As the latest update three months after the release of DeepSeek-OCR1 on October 20, 2025, although it may not be as expected as the rumored V4, the announcement of DeepSeek-OCR2 may have directly sounded the death knell for the billion-dollar OCR (document recognition) market.
Over the past decade, OCR has been a secret and profitable business. From Adobe's PDF editor to the membership fees of CamScanner, and the expensive API calls from Amazon AWS Textract, countless companies have made substantial profits by "teaching machines to read."
Taking the parent company of CamScanner, Hexie Information, as an example, its financial reports show that the company has maintained a gross profit margin of around 85% for years. But overnight, DeepSeek told the market: reading images and recognizing text doesn't need to be so expensive.
From mechanical scanning to intelligent reading
The core innovation of DeepSeek-OCR2 lies in introducing a new encoder structure called DeepEncoder-V2, which can dynamically adjust the processing order of visual information based on image semantics, allowing the model to intelligently sort visual content before performing text recognition.
Traditional OCR is like a "diligent but rigid scribe," typically scanning images in a mechanical left-to-right, top-to-bottom order.

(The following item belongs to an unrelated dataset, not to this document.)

-- ==== Sys2Proof/Machine/Dispatch.lean ====
section
/-! DEFINITION. The dispatch of commands to their meanings, one arm for each row of the opcode table. -/

namespace Sys2Proof.Machine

This mode's weakness lies in "lack of logic." When encountering newspaper column layouts, it would merge two unrelated articles together; when facing distorted invoices, it couldn't find alignment lines; and for dense small-font financial reports, it could only see blurred text.
DeepSeek-OCR2 introduced the concept of "visual causal flow." In DeepEncoder-V2, the research team replaced the original CLIP-based visual encoding module with a language model-like structure and introduced learnable "causal flow query tokens" within the encoder.
The encoder contains both bidirectional attention and causal attention processing modes. Original visual information is processed globally through bidirectional attention, while the newly added query tokens build semantic sequences step by step through causal attention.
This is equivalent to giving AI an "adaptive microscope." It no longer violently compresses images but dynamically slices them based on content density. Where there are more characters, it looks closely; where there is blank space, it skips over.
A revolution in understanding
Test results on the OmniDocBench v1.5 benchmark showed that DeepSeek-OCR2 achieved a score of 91.09% under lower visual token limits, a 3.73% improvement over DeepSeek-OCR. Particularly in reading order accuracy, the edit distance dropped from 0.085 to 0.057.
But performance improvements are just the surface; the truly revolutionary aspect is its underlying understanding ability.
DeepSeek-OCR2 does not simply convert images into text but outputs Markdown or JSON format directly. It sees not lines and ink but "key-value pairs."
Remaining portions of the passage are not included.